Building in-browser autocomplete for millions of entries with Radix Tries

Published 13.01.2026 • Last modified 09.03.2026

Recently, I’ve gotten hooked on the game Elite Dangerous, a space flight simulation game which contains a 1:1 scale replica of the Milky Way galaxy. In the game, players can use ships to jump between star systems, with a very limited range (usually around 80 lightyears).

There are around 400 million stars discovered by players. A small fraction, around 4.4 million of them, are especially important for explorers. They are a specific type of star, the neutron star¹. I’ve been working on a web app which (among other things) visualizes neutron stars in a galaxy view.

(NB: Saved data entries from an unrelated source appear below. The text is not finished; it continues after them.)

-- ==== Sys2Proof/Machine/Esw.lean ====
section
/-!
DEFINITION. The switch at work: reception, forwarding, tail marking, transmission selection, the host port and links
(R419–R448, R459–R460).
-/

namespace Sys2Proof.Machine

/-- The ten-gigabit ports, which alone carry a fraction in their stamps. -/
def isTenG (p : Nat) : Bool := p = 0 || p = 1 || p = 14

/-- A stamp of port `p` at this instant, `sub` sixteenths of a nanosecond on, with correction `cor` in ps (R471, R473). -/
def State.stampAt (p : Nat) (t : Word) (sub : Nat) (cor : Word) : Word × Nat :=
  let x := (t.toNat : Int) * 16 + (sub : Int) + sext cor.toNat 32 * 2 / 125
  (wd ((x / 16) % 2 ^ 32).toNat, if isTenG p then (x % 16).toNat else 0)

/-! ### Forwarding (R427, R433, R435, R438) -/

/-- The VLAN rules let a frame of this form in (R427). -/
def State.vlanOk (s : State) (f : EFrame) (form : Nat) : Bool :=
  let v := s.rd (portA f.ingress 4)
  let acc := fld v 30 29
  let e := s.rd (vlanA f.vid)
  !(acc = 1 && form != 2) && !(acc = 2 && form = 2) && !(bit v 31 && !bit e f.ingress) && f.vid != 0 && f.vid != 4095 && bit e 31

/-- MACsec leaves the frame free to start at once at port `q`. -/
def State.msReady (s : State) (q : Nat) (f : EFrame) : Bool :=
  match s.msTx q f (s.wireOf f q) with
  | .plain => true
  | .sa _ _ => true
  | .wait _ _ _ => false
  | .drop _ _ => false

/-- The conditions of R438 for a frame of class `c` from port `p` to port `q`. -/
def State.cutOk (s : State) (f : EFrame) (q c : Nat) : Bool :=
  let p := f.ingress
  s.rb (portA p 0) 30 && s.rb (portA q 0) 30 && s.portRate q ≤ s.portRate p && p != 15 && q != 15
    && (match msOf p with | some i => s.msValidate i == 0 | none => true)
    && s.maxFrame p ≤ s.maxFrame q && (s.queue q c).isEmpty && (s.port q).sending.isNone
    && (match s.openFor q c with | some n => decide (s.txTime q (s.maxFrame q) ≤ n) | none => true)
    && s.msReady q f

/-- ALPHA code of class `c` at port `q`. -/
def State.alpha (s : State) (q c : Nat) : Nat := s.rf (portA q 0xC) (4 * c + 3) (4 * c)

/-- A frame begins to leave port `q` from class `c`; `thru` while its tail is still to come. -/
def State.startSend (s : State) (q c : Nat) (f : EFrame) (thru : Bool) : State :=
  let b := s.wireOf f q
  let go (s : State) (wire : List Byte) (ms : Option Nat) : State :=
    s.setPort q { s.port q with sending := some { f, cls := c, wire, thru, open_ := thru, ms, at_ := s.now } }
  match s.msTx q f b with
  | .sa i an => go (s.msUsed i an) (s.msProtect i an (s.sa (txSa i an)) b) (some (s.sa (txSa i an)).slot)
  | .plain => go s b none
  | .wait _ _ _ => s
  | .drop _ _ => s

/-- Where a frame goes: admitted queues, cut-through ports (R424, R435, R438). -/
def State.place (s : State) (f : EFrame) (mayCut : Bool) : List Nat → List (Nat × Nat) × List Nat × State
  | [] => ([], [], s)
  | q :: r =>
    let c := s.classOf f
    let refuse (s : State) : State := ((s.pcnt q 0x78).reportSec q 0x6003).txLost q f
    if q = 15 then
      match s.hostDest f with
      | none => (s.pcnt f.ingress 0x48).place f mayCut r
      | some k =>
        if s.admits 15 k (s.alpha 15 c) then
          let x := s.place f mayCut r
          ((15, k) :: x.1, x.2)
        else (refuse s).place f mayCut r
    else if mayCut && s.cutOk f q c then
      let x := (s.startSend q c f true).place f mayCut r
      (x.1, q :: x.2.1, x.2.2)
    else if s.admits q c (s.alpha q c) then
      let x := s.place f mayCut r
      ((q, c) :: x.1, x.2)
    else (refuse s).place f mayCut r

/-- VLAN, stream filtering, lookup, admission and cut-through of the frame whose bytes are `b`: what its reception then
holds. -/
def State.takeIn (s : State) (p : Nat) (b : List Byte) (time : Word) (sub : Nat) (mayCut : Bool) : EthRx × State :=
  let x := s.parse p b time sub
  let f := x.1
  let s := { s with esw := { s.esw with nextUid := s.esw.nextUid + 1 } }
  let rx : EthRx := { f, raw := b, since := s.ticks }
  if !s.vlanOk f x.2 then (rx, s.pcnt p 0x38)
  else
    let y := s.psfp f
    match y.1 with
    | none => (rx, y.2)
    | some g =>
      let d := y.2.destSet g
      if d.isEmpty then ({ rx with f := g }, y.2.pcnt p 0x50)
      else
        let z := y.2.place g mayCut d
        ({ rx with f := g, admitted := z.1, cut := z.2.1 }, z.2.2)
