/-- Physical places of an access of `n` bytes, each with its length: translation of every page that it touches, then PMP. -/
def State.reach (s : State) (hn : Nat) (md : Mode) (k : HAcc) (va : DWord) (n : Nat) (tr : Xlate) :
    Except HFault (List (Nat × Nat)) :=
  let h := s.hart hn
  let n1 := min n (4096 - va.toNat % 4096)
  let vb := va + BitVec.ofNat 64 n1
  let parts : Except HFault (List (Nat × Nat)) :=
    match (s.xplace hn md k va tr).result k va with
    | .error f => .error f
    | .ok a =>
      if n1 = n || !h.translates md then .ok [(a, n)]
      else match (s.xplace hn md k vb tr).result k vb with
        | .error f => .error f
        | .ok b => .ok (if b = a + n1 then [(a, n)] else [(a, n1), (b, n - n1)])
  match parts with
  | .error f => .error f
  | .ok l => if l.all fun p => h.pmpOk md k p.1 p.2 then .ok l else .error { cause := k.accessFault, tval := va }

/-- Hart `hn` takes the exception of a fault; a target that denied it a page table entry has reported that (R19, R698). -/
def State.raise (s : State) (hn : Nat) (f : HFault) : State :=
  let s := match f.pte with
    | some a => if !plainMem a 8 then s else if !s.mayRead (s.hartTags hn) a 8 then (s.deny (s.hartTags hn) a).2
      else if s.anyBad a 8 then s.eccReport a else s
    | none => s
  s.trap hn f.cause f.tval f.info

/-- The TLB keeps the pages of an access that has reached its places. -/
def State.keepPages (s : State) (hn : Nat) (md : Mode) (k : HAcc) (va : DWord) (l : List (Nat × Nat)) : State :=
  let h := (l.headD (0, 0)).1
  let s := s.setHart hn ((s.hart hn).tlbKeep md k va h)
  match l with
  | [_, (b, _)] => s.setHart hn ((s.hart hn).tlbKeep md k (va + 4096) b)
  | _ => s

/-! ### Fetch (R545, R577) -/

/-- A fetch of `n` bytes: whether the instruction is there, and the state with what the fetch reports or the exception that
it takes. -/
def State.fetch (s : State) (hn n : Nat) (tr : Xlate) : Bool × State :=
  let h := s.hart hn
  let t := s.hartTags hn
  let no (s : State) : Bool × State := (false, s.trap hn 1 h.pc)
  match s.reach hn h.mode .fetch h.pc n tr with
  | .error f => (false, s.raise hn f)
  | .ok l =>
    let rom (p : Nat × Nat) : Bool := within p.1 p.2 0 0x10000
    match l.find? fun p => !rom p && !within p.1 p.2 0x10000000 0x12000000 with
    | some _ => no s
    | none =>
      let l := l.filter fun p => !rom p
      match l.find? fun p => h.world && (List.range p.2).any fun i => !s.reserveMem (p.1 + i) with
      | some _ => no (s.report 0x3002 0 0 t.tid t.w)
      | none => match l.find? fun p => !s.mayRead t p.1 p.2 with
        | some p => no (s.deny t p.1).2
        | none => match l.find? fun p => s.anyBad p.1 p.2 with
          | some p => no (s.eccReport p.1)
          | none => (true, if h.translates h.mode then s.keepPages hn h.mode .fetch h.pc l else s)

/-! ### Accesses -/

/-- What a hart's access does at its target: a load, a store, or an atomic operation. -/
inductive HReq where
  | load | hlvx | store (v : DWord) | lr | sc (v : DWord) | amo (op : AmoOp) (v : DWord)
  deriving DecidableEq, Repr

def HReq.kind : HReq → HAcc | .load => .load | .hlvx => .hlvx | .lr => .load | .store _ => .store | _ => .amo
def HReq.loads (r : HReq) : Bool := r.kind == .load || r.kind == .hlvx
def HReq.atomic : HReq → Bool | .load => false | .hlvx => false | .store _ => false | _ => true
/-- Its bridge transaction and data (R526). -/
def HReq.brOp : HReq → BrOp
  | .load => .read | .hlvx => .read | .store _ => .write | .lr => .lr | .sc _ => .sc | .amo op _ => .amo op.num
def HReq.data : HReq → DWord
  | .store v => v | .sc v => v | .amo _ v => v | _ => 0

/-- An atomic operation in system SRAM: its status, the value for the destination, and the state. -/
def State.sramAtomic (s : State) (a : Acc) (hn addr n : Nat) (r : HReq) : Status × DWord × State :=
  let put (s : State) (v : DWord) (out : DWord) : Status × DWord × State :=
    let w := (s.busWrite a addr n v).1
    (w.1, out, w.2)
  match r with
  | .lr =>
    let q := s.busRead a addr n
    (q.1, q.2.1, if q.1 = .done then q.2.2.setHart hn { q.2.2.hart hn with resv := some addr } else q.2.2)
  | .sc v =>
    let ok := (s.hart hn).resv == some addr
    let s := s.setHart hn { s.hart hn with resv := none }
    if ok then put s v 0 else (.done, 1, s)
  | .amo op v =>
    let q := s.busRead a addr n
    if q.1 != .done then q
    else put q.2.2 (if n = 4 then (amoVal op (lowW q.2.1) (lowW v)).zeroExtend 64 else amoVal op q.2.1 v) q.2.1
  | _ => (.done, 0, s)

/-- An atomic operation outside system SRAM and the far dies: RANGE; an unmapped address is reported (R22, R548). -/
def State.atomicRange (s : State) (a : Acc) (addr : Nat) (load : Bool) : State :=
  let t := s.tagsOf a.who
  if a.tagFail then (s.reportAt 0x0006 addr t).finish a addr .access 0 load
  else (if mapped addr then s else s.reportAt 0x0002 addr t).finish a addr .range 0 load

/-- A misaligned access to memory that lies in two pages apart: both parts, or neither (R43, R545). -/
def State.splitAccess (s : State) (a : Acc) (r : HReq) (p q : Nat × Nat) : Status × DWord × State :=
  match r with
  | .store v =>
    let z := s.busWrite a q.1 q.2 (v >>> (8 * p.2))
    if z.1.1 != .done then (z.1.1, 0, z.1.2)
    else
      let w := z.1.2.busWrite a p.1 p.2 (v &&& BitVec.ofNat 64 (2 ^ (8 * p.2) - 1))
      if w.1.1 != .done then let w := s.busWrite a p.1 p.2 v; (w.1.1, 0, w.1.2) else (.done, 0, w.1.2)
  | _ =>
    let z := s.busRead a p.1 p.2
    if z.1 != .done then z
    else let w := z.2.2.busRead a q.1 q.2; (w.1, z.2.1 ||| (w.2.1 <<< (8 * p.2)), w.2.2)

/-- Carry out a request at its physical place, in one or two parts; `cmd` spells the instruction if it has to wait. The
hart's wait `w` is ended by the completion. -/
def State.hartRequest (s : State) (a : Acc) (hn : Nat) (r : HReq) (w : HWait) (n : Nat) (cmd : Instr) (second : Option (Nat × Nat) := none) : State :=
  let s := s.setHart hn { s.hart hn with await := some w }
  let load := r.loads
  let two := match second with
    | some q => if plainMem w.addr (n - q.2) && plainMem q.1 q.2 then some q else none
    | none => none
  match bridgeOf w.addr with
  | some b => s.brEnter a b w.addr n r.brOp r.data
  | none =>
    if r.atomic && !within w.addr n 0x10000000 0x12000000 then s.atomicRange a w.addr load
    else if s.mustWait (islandOf w.addr) then s.park (islandOf w.addr) cmd (.access a w.addr load)
    else match two with
      | some q =>
        if s.mustWait (islandOf q.1) then s.park (islandOf q.1) cmd (.access a w.addr load)
        else let z := s.splitAccess a r (w.addr, n - q.2) q; z.2.2.finish a w.addr z.1 z.2.1 load
      | none =>
        match r with
        | .store v => let q := s.busWrite a w.addr n v; if q.2 then q.1.2 else q.1.2.finish a w.addr q.1.1
        | .load => let q := s.busRead a w.addr n; q.2.2.finish a w.addr q.1 q.2.1 true
        | .hlvx => let q := s.busRead a w.addr n; q.2.2.finish a w.addr q.1 q.2.1 true
        | _ => let q := s.sramAtomic a hn w.addr n r; q.2.2.finish a w.addr q.1 q.2.1 load

/-- A hart's data access: alignment of an atomic one, translation, PMP, and the request. -/
def State.hartAccess (s : State) (hn : Nat) (h8 : HartId) (tagFail guest : Bool) (r : HReq) (va : DWord) (n : Nat) (tr : Xlate)
    (w : HWait) (cmd : Instr) : State :=
  let md := (s.hart hn).effMode guest
  if r.atomic && va.toNat % n != 0 then s.trap hn (if r = .lr then 4 else 6) va
  else match s.reach hn md r.kind va n tr with
    | .error f => s.raise hn f
    | .ok l =>
      let s := if (s.hart hn).translates md then s.keepPages hn md r.kind va l else s
      s.hartRequest ⟨.hart h8, tagFail⟩ hn r { w with addr := (l.headD (0, 0)).1, va := va } n cmd
        (match l with | [_, q] => some q | _ => none)

end Sys2Proof.Machine
end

Screenshot of galaxy visualizer, showing stars scattered around in the form of a galactic plane — There are about 4.3 million stars in this screenshot, and the browser is happily rendering it at 144fps thanks to Three.js and WebGPU.

To make the experience of the search box better, I decided to build an autocomplete system that shows suggestions for star names as you type.

This post is about discovering the secrets of efficient in-browser autocomplete, and also optimizing the size of the data structure to its absolute limit.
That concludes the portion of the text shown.